Conséquence de la correction de la valorisation des REITs
Après l'importante correction de la valorisation des FPI en 2022, tous les regards seront tournés vers leur utilisation et leurs applications dans l'année à venir.
« Nous sommes particulièrement intéressés de voir comment la correction des évaluations se poursuit en 2023 », a déclaré Alex Moss, directeur du Centre de recherche sur l'immobilier. Plus précisément, nos recherches se concentreront sur la tarification implicite de l'immobilier coté par rapport à l'immobilier direct, la quantification de l'impact des changements structurels et cycliques dans différents secteurs, l'utilisation et les applications des FPI pour les fonds de solutions multi-actifs, et les approches d'évaluation pour des stratégies réussies d'investissement et de durabilité sur le marché immobilier coté.
Des corrections de marché dans l'investissement immobilier devraient avoir lieu tout au long des 12 prochains mois.
Nicole Lux affirme que malgré les cycles baissiers actuels, il existe également des opportunités de création de valeur dans la gestion d’actifs immobiliers, en citant trois domaines clés.
Selon cette dernière, ces trois domaines seront les principaux moteurs de valeur pour assurer l'avenir des investissements immobiliers entre 2023 et 2030 :
1/ Décarbonisation
Pour que les investissements soient alignés sur l'Accord de Paris, les bâtiments doivent réduire leur carbone incorporé.
Il s'agit des émissions qui sont "enfermées" dans la structure des bâtiments - comme l'acier, les fenêtres ou l'isolation fabriqués pour construire, entretenir et rénover un bâtiment - ainsi que du carbone opérationnel sous la forme d'émissions provenant de l'énergie utilisée pour le chauffage, le fonctionnement des appareils et d'autres utilisations finales.
L'environnement bâti est responsable d'environ 40% des émissions mondiales de carbone, pourtant tous les nouveaux bâtiments doivent fonctionner à zéro carbone net à partir de 2030 et les bâtiments neufs et existants doivent fonctionner à zéro carbone net d'ici 2050.
2/ Considération environnementale, sociale et gouvernementale (ESG)

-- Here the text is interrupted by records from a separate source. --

theorem State.haltStreams_sound (s : State) (hs : Sound Q s) (hw : sub 11268 Q.w = true) : Sound Q (State.haltStreams s) := by
  unfold State.haltStreams
  repeat' first
    | with_reducible assumption
    | with_reducible exact sub_trans (by decide) hw
    | with_reducible apply State.modSeng_sound
    | with_reducible apply State.streamEnd_sound
    | with_reducible refine sound_ite (fun _ => ?_) (fun _ => ?_)
    | with_reducible refine sound_foldl (fun _ _ _ => ?_) ?_

theorem State.haltColls_sound (s : State) (reason : Nat) (hs : Sound Q s) (hw : sub 598263192489725 Q.w = true) :
    Sound Q (State.haltColls s reason) := by
  unfold State.haltColls
  repeat' first
    | with_reducible assumption
    | with_reducible exact sub_trans (by decide) hw
    | with_reducible apply State.collEnd_sound
    | with_reducible refine sound_ite (fun _ => ?_) (fun _ => ?_)
    | with_reducible refine sound_foldl (fun _ _ _ => ?_) ?_
    | with_reducible refine sound_foldl_snd (fun _ _ _ => ?_) ?_
    | with_reducible refine sound_foldl_fst (fun _ _ _ => ?_) ?_
    | with_reducible refine sound_foldl_snd2 (fun _ _ _ => ?_) ?_
    | with_reducible refine sound_snd_of (by assumption) ?_
    | with_reducible refine sound_snd2_of (by assumption) ?_
    | with_reducible refine sound_fst_of (by assumption) ?_
    | simp only [sound_set_disps (sub_trans (by decide) hw)]
    | split

theorem State.haltHost_sound (s : State) (all : Bool) (hs : Sound Q s) (hw : sub 17592723194116 Q.w = true) :
    Sound Q (State.haltHost s all) := by
  unfold State.haltHost
  repeat' first
    | with_reducible assumption
    | with_reducible exact sub_trans (by decide) hw
    | with_reducible apply State.hostEnd_sound
    | with_reducible refine sound_ite (fun _ => ?_) (fun _ => ?_)
    | with_reducible refine sound_foldl (fun _ _ _ => ?_) ?_
    | with_reducible refine sound_foldl_snd (fun _ _ _ => ?_) ?_
    | with_reducible refine sound_foldl_fst (fun _ _ _ => ?_) ?_
    | with_reducible refine sound_foldl_snd2 (fun _ _ _ => ?_) ?_
    | with_reducible refine sound_snd_of (by assumption) ?_
    | with_reducible refine sound_snd2_of (by assumption) ?_
    | with_reducible refine sound_fst_of (by assumption) ?_
    | simp only [sound_set_pw_graphs_tables_top (sub_trans (by decide) hw)]

theorem State.stopWork_sound (s : State) (reason : Nat) (all : Bool) (hs : Sound Q s) (hw : sub 616682740936701 Q.w = true) :
    Sound Q (State.stopWork s reason all) := by
  unfold State.stopWork
  repeat' first
    | with_reducible assumption
    | with_reducible exact sub_trans (by decide) hw
    | with_reducible apply State.haltHost_sound
    | with_reducible apply State.haltColls_sound
    | with_reducible apply State.haltStreams_sound
    | with_reducible apply State.haltServer_sound
    | with_reducible apply State.applyAccepted_sound
    | with_reducible refine sound_ite (fun _ => ?_) (fun _ => ?_)
    | with_reducible refine sound_foldl (fun _ _ _ => ?_) ?_
    | with_reducible refine sound_foldl_snd (fun _ _ _ => ?_) ?_
    | with_reducible refine sound_foldl_fst (fun _ _ _ => ?_) ?_
    | with_reducible refine sound_foldl_snd2 (fun _ _ _ => ?_) ?_
    | with_reducible refine sound_snd_of (by assumption) ?_
    | with_reducible refine sound_snd2_of (by assumption) ?_
    | with_reducible refine sound_fst_of (by assumption) ?_
    | simp only [sound_set_epWaits (sub_trans (by decide) hw)]

theorem State.haltNow_sound (s : State) (hs : Sound Q s) (hw : sub 633312988524541 Q.w = true) :
    Sound Q (State.haltNow s) := by
  unfold State.haltNow
  repeat' first
    | with_reducible assumption
    | with_reducible exact sub_trans (by decide) hw
    | with_reducible apply State.sendAbort_sound
    | with_reducible apply State.abortDone_sound
    | with_reducible apply State.raiseVec_sound
    | with_reducible apply State.stopWork_sound
    | with_reducible refine sound_ite (fun _ => ?_) (fun _ => ?_)
    | with_reducible refine sound_foldl (fun _ _ _ => ?_) ?_
    | with_reducible refine sound_foldl_snd (fun _ _ _ => ?_) ?_
    | with_reducible refine sound_foldl_fst (fun _ _ _ => ?_) ?_
    | with_reducible refine sound_foldl_snd2 (fun _ _ _ => ?_) ?_
    | with_reducible refine sound_snd_of (by assumption) ?_
    | with_reducible refine sound_snd2_of (by assumption) ?_
    | with_reducible refine sound_fst_of (by assumption) ?_
    | simp only [sound_set_ras (sub_trans (by decide) hw)]
    | split

theorem State.bar2Do_sound (s : State) (a : Nat) (acc : Bar2Op) (hs : Sound Q s) (hw : sub 598160121531133 Q.w = true) :
    Sound Q (State.bar2Do s a acc) := by
  unfold State.bar2Do
  repeat' first
    | with_reducible assumption
    | with_reducible exact sub_trans (by decide) hw
    | with_reducible apply State.dirtyHot_sound
    | with_reducible apply State.store_sound
    | with_reducible apply State.poisonRead_sound
    | with_reducible apply State.beforeWrite_sound
    | with_reducible apply State.meet_sound
    | with_reducible apply State.emit_sound
    | with_reducible refine sound_ite (fun _ => ?_) (fun _ => ?_)
    | with_reducible refine sound_foldl (fun _ _ _ => ?_) ?_
    | with_reducible refine sound_foldl_snd (fun _ _ _ => ?_) ?_
    | with_reducible refine sound_foldl_fst (fun _ _ _ => ?_) ?_
    | with_reducible refine sound_foldl_snd2 (fun _ _ _ => ?_) ?_
    | with_reducible refine sound_snd_of (by assumption) ?_
    | with_reducible refine sound_snd2_of (by assumption) ?_
    | with_reducible refine sound_fst_of (by assumption) ?_
    | simp only []
    | split

theorem State.bar2Drain_sound (s : State) (hs : Sound Q s) (hw : sub 738897609886461 Q.w = true) :
    Sound Q (State.bar2Drain s) := by
  unfold State.bar2Drain
  repeat' first
    | with_reducible assumption
    | with_reducible exact sub_trans (by decide) hw
    | with_reducible apply State.bar2Do_sound
    | with_reducible refine sound_ite (fun _ => ?_) (fun _ => ?_)
    | with_reducible refine sound_foldl (fun _ _ _ => ?_) ?_
    | with_reducible refine sound_foldl_snd (fun _ _ _ => ?_) ?_
    | with_reducible refine sound_foldl_fst (fun _ _ _ => ?_) ?_
    | with_reducible refine sound_foldl_snd2 (fun _ _ _ => ?_) ?_
    | with_reducible refine sound_snd_of (by assumption) ?_
    | with_reducible refine sound_snd2_of (by assumption) ?_
    | with_reducible refine sound_fst_of (by assumption) ?_
    | simp only [sound_set_bar2Wait (sub_trans (by decide) hw)]
    | split

theorem State.heldDrain_sound (s : State) (hs : Sound Q s) (hw : sub 897227277994749 Q.w = true) :
    Sound Q (State.heldDrain s) := by
  unfold State.heldDrain
  repeat' first
    | with_reducible assumption
    | with_reducible exact sub_trans (by decide) hw
    | with_reducible apply detLoad_sound
    | with_reducible apply l2Disable_sound
    | with_reducible apply State.maintRun_sound
    | with_reducible apply planLoad_sound
    | with_reducible refine sound_ite (fun _ => ?_) (fun _ => ?_)
    | with_reducible refine sound_foldl (fun _ _ _ => ?_) ?_
    | with_reducible refine sound_foldl_snd (fun _ _ _ => ?_) ?_
    | with_reducible refine sound_foldl_fst (fun _ _ _ => ?_) ?_
    | with_reducible refine sound_foldl_snd2 (fun _ _ _ => ?_) ?_
    | with_reducible refine sound_snd_of (by assumption) ?_
    | with_reducible refine sound_snd2_of (by assumption) ?_
    | with_reducible refine sound_fst_of (by assumption) ?_
    | simp only [sound_set_chanWait (sub_trans (by decide) hw)]
    | split
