theorem State.dispList_sound (s : State) (j : Nat) (va : Nat) (w : Nat) (n : Nat) (hs : Sound Q s) (hw : sub 598228832750333 Q.w = true) :
    Sound Q (State.dispList s j va w n).2 := by
  unfold State.dispList
  repeat' first
    | with_reducible assumption
    | with_reducible exact sub_trans (by decide) hw
    | with_reducible apply State.fatal_sound
    | with_reducible apply State.vaRead_sound
    | with_reducible apply State.modDisp_sound
    | with_reducible refine sound_ite (fun _ => ?_) (fun _ => ?_)
    | with_reducible refine sound_foldl (fun _ _ _ => ?_) ?_
    | with_reducible refine sound_foldl_snd (fun _ _ _ => ?_) ?_
    | with_reducible refine sound_foldl_fst (fun _ _ _ => ?_) ?_
    | with_reducible refine sound_foldl_snd2 (fun _ _ _ => ?_) ?_
    | with_reducible refine sound_snd_of (by assumption) ?_
    | with_reducible refine sound_snd2_of (by assumption) ?_
    | with_reducible refine sound_fst_of (by assumption) ?_
    | simp only []
    | split

theorem State.dispCheck_sound (s : State) (j : Nat) (d : Disp) (hdr : Nat) (i : SliceInfo) (hs : Sound Q s) (hw : sub 598228832750333 Q.w = true) :
    Sound Q (State.dispCheck s j d hdr i).2 := by
  unfold State.dispCheck
  repeat' first
    | with_reducible assumption
    | with_reducible exact sub_trans (by decide) hw
    | with_reducible apply State.dispList_sound
    | with_reducible refine sound_ite (fun _ => ?_) (fun _ => ?_)
    | with_reducible refine sound_foldl (fun _ _ _ => ?_) ?_
    | with_reducible refine sound_foldl_snd (fun _ _ _ => ?_) ?_
    | with_reducible refine sound_foldl_fst (fun _ _ _ => ?_) ?_
    | with_reducible refine sound_foldl_snd2 (fun _ _ _ => ?_) ?_
    | with_reducible refine sound_snd_of (by assumption) ?_
    | with_reducible refine sound_snd2_of (by assumption) ?_
    | with_reducible refine sound_fst_of (by assumption) ?_
    | simp only []
    | split

theorem State.dispSend_sound (s : State) (j : Nat) (i : SliceInfo) (rank : Nat) (kind : Nat) (content : List Byte) (hs : Sound Q s) (hw : sub 616551165199100 Q.w = true) :
    Sound Q (State.dispSend s j i rank kind content) := by
  unfold State.dispSend
  repeat' first
    | with_reducible assumption
    | with_reducible exact sub_trans (by decide) hw
    | with_reducible apply State.flowSend_sound
    | with_reducible refine sound_ite (fun _ => ?_) (fun _ => ?_)
    | with_reducible refine sound_foldl (fun _ _ _ => ?_) ?_
    | with_reducible refine sound_foldl_snd (fun _ _ _ => ?_) ?_
    | with_reducible refine sound_foldl_fst (fun _ _ _ => ?_) ?_
    | with_reducible refine sound_foldl_snd2 (fun _ _ _ => ?_) ?_
    | with_reducible refine sound_snd_of (by assumption) ?_
    | with_reducible refine sound_snd2_of (by assumption) ?_
    | with_reducible refine sound_fst_of (by assumption) ?_
    | simp only []
    | split

theorem State.dispRow_sound (s : State) (tid : Nat) (row : Nat) (hs : Sound Q s) (hw : sub 598160650012925 Q.w = true) :
    Sound Q (State.dispRow s tid row).2 := by
  unfold State.dispRow
  repeat' first
    | with_reducible assumption
    | with_reducible exact sub_trans (by decide) hw
    | with_reducible apply State.locate_sound
    | with_reducible refine sound_ite (fun _ => ?_) (fun _ => ?_)
    | with_reducible refine sound_foldl (fun _ _ _ => ?_) ?_
    | with_reducible refine sound_foldl_snd (fun _ _ _ => ?_) ?_
    | with_reducible refine sound_foldl_fst (fun _ _ _ => ?_) ?_
    | with_reducible refine sound_foldl_snd2 (fun _ _ _ => ?_) ?_
    | with_reducible refine sound_snd_of (by assumption) ?_
    | with_reducible refine sound_snd2_of (by assumption) ?_
    | with_reducible refine sound_fst_of (by assumption) ?_
    | simp only []
    | split

theorem State.dispFail_sound (s : State) (j : Nat) (hs : Sound Q s) (hw : sub 68719476736 Q.w = true) :
    Sound Q (State.dispFail s j) := by
  unfold State.dispFail
  repeat' first
    | with_reducible assumption
    | with_reducible exact sub_trans (by decide) hw
    | with_reducible apply State.modDisp_sound

theorem State.putReturn_sound (s : State) (j : Nat) (slot : Nat) (data : List Byte) (bad : Bool) (hs : Sound Q s) (hw : sub 598229377878781 Q.w = true) :
    Sound Q (State.putReturn s j slot data bad) := by
  unfold State.putReturn
  repeat' first
    | with_reducible assumption
    | with_reducible exact sub_trans (by decide) hw
    | with_reducible apply State.store_sound
    | with_reducible apply State.dispFail_sound
    | with_reducible apply State.beforeWrite_sound
    | with_reducible apply State.dropSectors_sound
    | with_reducible apply State.dispRow_sound
    | with_reducible refine sound_ite (fun _ => ?_) (fun _ => ?_)
    | with_reducible refine sound_foldl (fun _ _ _ => ?_) ?_
    | with_reducible refine sound_foldl_snd (fun _ _ _ => ?_) ?_
    | with_reducible refine sound_foldl_fst (fun _ _ _ => ?_) ?_
    | with_reducible refine sound_foldl_snd2 (fun _ _ _ => ?_) ?_
    | with_reducible refine sound_snd_of (by assumption) ?_
    | with_reducible refine sound_snd2_of (by assumption) ?_
    | with_reducible refine sound_fst_of (by assumption) ?_
    | simp only []
    | split

theorem State.dispPut_sound (s : State) (j : Nat) (va : Nat) (l : List Byte) (bad : optParam Bool false) (hs : Sound Q s) (hw : sub 598228832750333 Q.w = true) :
    Sound Q (State.dispPut s j va l bad) := by
  unfold State.dispPut
  repeat' first
    | with_reducible assumption
    | with_reducible exact sub_trans (by decide) hw
    | with_reducible apply State.writeDest_sound
    | with_reducible apply State.xlateRange_sound
    | with_reducible apply State.dispFail_sound
    | with_reducible refine sound_ite (fun _ => ?_) (fun _ => ?_)
    | with_reducible refine sound_foldl (fun _ _ _ => ?_) ?_
    | with_reducible refine sound_foldl_snd (fun _ _ _ => ?_) ?_
    | with_reducible refine sound_foldl_fst (fun _ _ _ => ?_) ?_
    | with_reducible refine sound_foldl_snd2 (fun _ _ _ => ?_) ?_
    | with_reducible refine sound_snd_of (by assumption) ?_
    | with_reducible refine sound_snd2_of (by assumption) ?_
    | with_reducible refine sound_fst_of (by assumption) ?_
    | simp only []
    | split

theorem State.placeRow_sound (s : State) (j : Nat) (l : Nat) (p : Nat) (data : List Byte) (bad : Bool) (hs : Sound Q s) (hw : sub 598228832750333 Q.w = true) :
    Sound Q (State.placeRow s j l p data bad) := by
  unfold State.placeRow
  repeat' first
    | with_reducible assumption
    | with_reducible exact sub_trans (by decide) hw
    | with_reducible apply State.dispPut_sound
    | with_reducible apply State.modDisp_sound
    | with_reducible apply State.count64_sound
    | with_reducible refine sound_ite (fun _ => ?_) (fun _ => ?_)
    | with_reducible refine sound_foldl (fun _ _ _ => ?_) ?_
    | with_reducible refine sound_foldl_snd (fun _ _ _ => ?_) ?_
    | with_reducible refine sound_foldl_fst (fun _ _ _ => ?_) ?_
    | with_reducible refine sound_foldl_snd2 (fun _ _ _ => ?_) ?_
    | with_reducible refine sound_snd_of (by assumption) ?_
    | with_reducible refine sound_snd2_of (by assumption) ?_
    | with_reducible refine sound_fst_of (by assumption) ?_
    | simp only []
    | split
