-- ==== Sys2Proof/Laws/SoundTables.lean ====
section
/-! SUPPORT. Laws/SoundTables.lean: the operations of Machine/Tables.lean keep the waiting commands and the canonical form of both
memories. -/

namespace Sys2Proof.Machine

open Sys2Proof

variable {Q : Frame}

theorem State.meetDesc_sound (s : State) (c : HCmd) (hs : Sound Q s) (hw : sub 598160113142525 Q.w = true) :
    Sound Q (State.meetDesc s c) := by
  unfold State.meetDesc
  repeat' first
    | with_reducible assumption
    | with_reducible exact sub_trans (by decide) hw
    | with_reducible apply State.meet_sound
    | with_reducible refine sound_ite (fun _ => ?_) (fun _ => ?_)
    | with_reducible refine sound_foldl (fun _ _ _ => ?_) ?_
    | with_reducible refine sound_foldl_snd (fun _ _ _ => ?_) ?_
    | with_reducible refine sound_foldl_fst (fun _ _ _ => ?_) ?_
    | with_reducible refine sound_foldl_snd2 (fun _ _ _ => ?_) ?_
    | with_reducible refine sound_snd_of (by assumption) ?_
    | with_reducible refine sound_snd2_of (by assumption) ?_
    | with_reducible refine sound_fst_of (by assumption) ?_
    | simp only []
    | split

theorem State.install_sound (s : State) (v0 : Version) (hs : Sound Q s) (hw : sub 629778100128509 Q.w = true) :
    Sound Q (State.install s v0) := by
  unfold State.install
  repeat' first
    | with_reducible assumption
    | with_reducible exact sub_trans (by decide) hw
    | with_reducible apply State.epochArrives_sound
    | with_reducible refine sound_ite (fun _ => ?_) (fun _ => ?_)
    | with_reducible refine sound_foldl (fun _ _ _ => ?_) ?_
    | with_reducible refine sound_foldl_snd (fun _ _ _ => ?_) ?_
    | with_reducible refine sound_foldl_fst (fun _ _ _ => ?_) ?_
    | with_reducible refine sound_foldl_snd2 (fun _ _ _ => ?_) ?_
    | with_reducible refine sound_snd_of (by assumption) ?_
    | with_reducible refine sound_snd2_of (by assumption) ?_
    | with_reducible refine sound_fst_of (by assumption) ?_
    | simp only [sound_set_tables_retired (sub_trans (by decide) hw)]

theorem State.tblStop_sound (s : State) (q : Nat) (cid : Nat) (e : TblStop) (hs : Sound Q s) (hw : sub 562949971510012 Q.w = true) :
    Sound Q (State.tblStop s q cid e) := by
  unfold State.tblStop
  repeat' first
    | with_reducible assumption
    | with_reducible exact sub_trans (by decide) hw
    | with_reducible apply State.fatal_sound
    | with_reducible apply State.hostEnd_sound
    | with_reducible refine sound_ite (fun _ => ?_) (fun _ => ?_)

theorem tableRegister_sound (q : Nat) (c : HCmd) (s : State) (hs : Sound Q s) (hw : sub 629778100390653 Q.w = true) :
    Sound Q (tableRegister q c s) := by
  unfold tableRegister
  repeat' first
    | with_reducible assumption
    | with_reducible exact sub_trans (by decide) hw
    | with_reducible apply State.hostRefuse_sound
    | with_reducible apply State.tblStop_sound
    | with_reducible apply State.meetDesc_sound
    | with_reducible apply State.install_sound
    | with_reducible apply State.hostEnd_sound
    | with_reducible refine sound_ite (fun _ => ?_) (fun _ => ?_)
    | with_reducible refine sound_foldl (fun _ _ _ => ?_) ?_
    | with_reducible refine sound_foldl_snd (fun _ _ _ => ?_) ?_
    | with_reducible refine sound_foldl_fst (fun _ _ _ => ?_) ?_
    | with_reducible refine sound_foldl_snd2 (fun _ _ _ => ?_) ?_
    | with_reducible refine sound_snd_of (by assumption) ?_
    | with_reducible refine sound_snd2_of (by assumption) ?_
    | with_reducible refine sound_fst_of (by assumption) ?_
    | simp only []
    | split

theorem tableReplace_sound (q : Nat) (c : HCmd) (s : State) (hs : Sound Q s) (hw : sub 629778100390653 Q.w = true) :
    Sound Q (tableReplace q c s) := by
  unfold tableReplace
  repeat' first
    | with_reducible assumption
    | with_reducible exact sub_trans (by decide) hw
    | with_reducible apply State.hostRefuse_sound
    | with_reducible apply State.tblStop_sound
    | with_reducible apply State.meetDesc_sound
    | with_reducible apply State.install_sound
    | with_reducible apply State.hostEnd_sound
    | with_reducible refine sound_ite (fun _ => ?_) (fun _ => ?_)
    | with_reducible refine sound_foldl (fun _ _ _ => ?_) ?_
    | with_reducible refine sound_foldl_snd (fun _ _ _ => ?_) ?_
    | with_reducible refine sound_foldl_fst (fun _ _ _ => ?_) ?_
    | with_reducible refine sound_foldl_snd2 (fun _ _ _ => ?_) ?_
    | with_reducible refine sound_snd_of (by assumption) ?_
    | with_reducible refine sound_snd2_of (by assumption) ?_
    | with_reducible refine sound_fst_of (by assumption) ?_
    | simp only []
    | split

theorem tableRetire_sound (q : Nat) (c : HCmd) (s : State) (hs : Sound Q s) (hw : sub 537133060 Q.w = true) :
    Sound Q (tableRetire q c s) := by
  unfold tableRetire
  repeat' first
    | with_reducible assumption
    | with_reducible exact sub_trans (by decide) hw
    | with_reducible apply State.hostRefuse_sound
    | with_reducible apply State.hostStart_sound
    | with_reducible apply State.modVersion_sound
    | with_reducible refine sound_ite (fun _ => ?_) (fun _ => ?_)
    | with_reducible refine sound_foldl (fun _ _ _ => ?_) ?_
    | with_reducible refine sound_foldl_snd (fun _ _ _ => ?_) ?_
    | with_reducible refine sound_foldl_fst (fun _ _ _ => ?_) ?_
    | with_reducible refine sound_foldl_snd2 (fun _ _ _ => ?_) ?_
    | with_reducible refine sound_snd_of (by assumption) ?_
    | with_reducible refine sound_snd2_of (by assumption) ?_
    | with_reducible refine sound_fst_of (by assumption) ?_
    | simp only []
    | split

theorem State.tellDrained_sound (s : State) (tid : Nat) (epoch : Nat) (hs : Sound Q s) (hw : sub 616551165199100 Q.w = true) :
    Sound Q (State.tellDrained s tid epoch) := by
  unfold State.tellDrained
  repeat' first
    | with_reducible assumption
    | with_reducible exact sub_trans (by decide) hw
    | with_reducible apply State.flowSend_sound
    | with_reducible refine sound_ite (fun _ => ?_) (fun _ => ?_)
    | with_reducible refine sound_foldl (fun _ _ _ => ?_) ?_
    | with_reducible refine sound_foldl_snd (fun _ _ _ => ?_) ?_
    | with_reducible refine sound_foldl_fst (fun _ _ _ => ?_) ?_
    | with_reducible refine sound_foldl_snd2 (fun _ _ _ => ?_) ?_
    | with_reducible refine sound_snd_of (by assumption) ?_
    | with_reducible refine sound_snd2_of (by assumption) ?_
    | with_reducible refine sound_fst_of (by assumption) ?_
    | simp only []
    | split

theorem migrate_sound (q : Nat) (c : HCmd) (s : State) (hs : Sound Q s) (hw : sub 598160260336381 Q.w = true) :
    Sound Q (migrate q c s) := by
  unfold migrate
  repeat' first
    | with_reducible assumption
    | with_reducible exact sub_trans (by decide) hw
    | with_reducible apply State.hostRefuse_sound
    | with_reducible apply State.takeOne_sound
    | with_reducible apply State.hostStart_sound
    | with_reducible refine sound_ite (fun _ => ?_) (fun _ => ?_)
    | with_reducible refine sound_foldl (fun _ _ _ => ?_) ?_
    | with_reducible refine sound_foldl_snd (fun _ _ _ => ?_) ?_
    | with_reducible refine sound_foldl_fst (fun _ _ _ => ?_) ?_
    | with_reducible refine sound_foldl_snd2 (fun _ _ _ => ?_) ?_
    | with_reducible refine sound_snd_of (by assumption) ?_
    | with_reducible refine sound_snd2_of (by assumption) ?_
    | with_reducible refine sound_fst_of (by assumption) ?_
    | simp only [sound_set_serial (sub_trans (by decide) hw)]
    | split

end Sys2Proof.Machine
end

L'immobilier vert, la flexibilité et l'investissement à impact social deviennent également de plus en plus importants pour les investisseurs. Les occupants sont devenus plus autonomes et plus exigeants, car ils veulent des lieux où il fait bon vivre et travailler.
Pour attirer davantage d'acheteurs ou de locataires, les promoteurs immobiliers et les propriétaires doivent offrir des avantages supplémentaires ou fournir des commodités bien pensées. Parmi les opportunités, citons les immeubles de bureaux dotés de technologies intelligentes, d'équipements de proximité et d'un accès à des stations de recharge de véhicules électriques (VE), à des vélos électriques ou à des points de livraison pour le commerce électronique.
Les promoteurs immobiliers, investisseurs et autres parties prenantes tournés vers l'avenir comprennent l'importance de la durabilité. Il ne s'agit pas seulement d'optimiser l'efficacité énergétique, mais aussi de choisir des matériaux écologiques.
3/ Numérisation et technologie
L'augmentation de l'efficacité et la réduction des coûts des transactions grâce à l'utilisation de solutions numériques sera également un facteur clé de changement de jeu dans l'année à venir et au-delà.
La « proptech » permet aux investisseurs de gérer leurs investissements immobiliers à distance, à travers les startups qui proposent la mise en place et la gestion des actifs en utilisant simplement un smartphone.
Il est beaucoup plus facile d'obtenir des rendements positifs dans un marché en croissance ou stable, et 2023 sera un défi pour les investisseurs, mais il y aura des opportunités significatives pour obtenir d'excellents rendements pour ceux qui sont assez avisés, conclut Nicole Lux.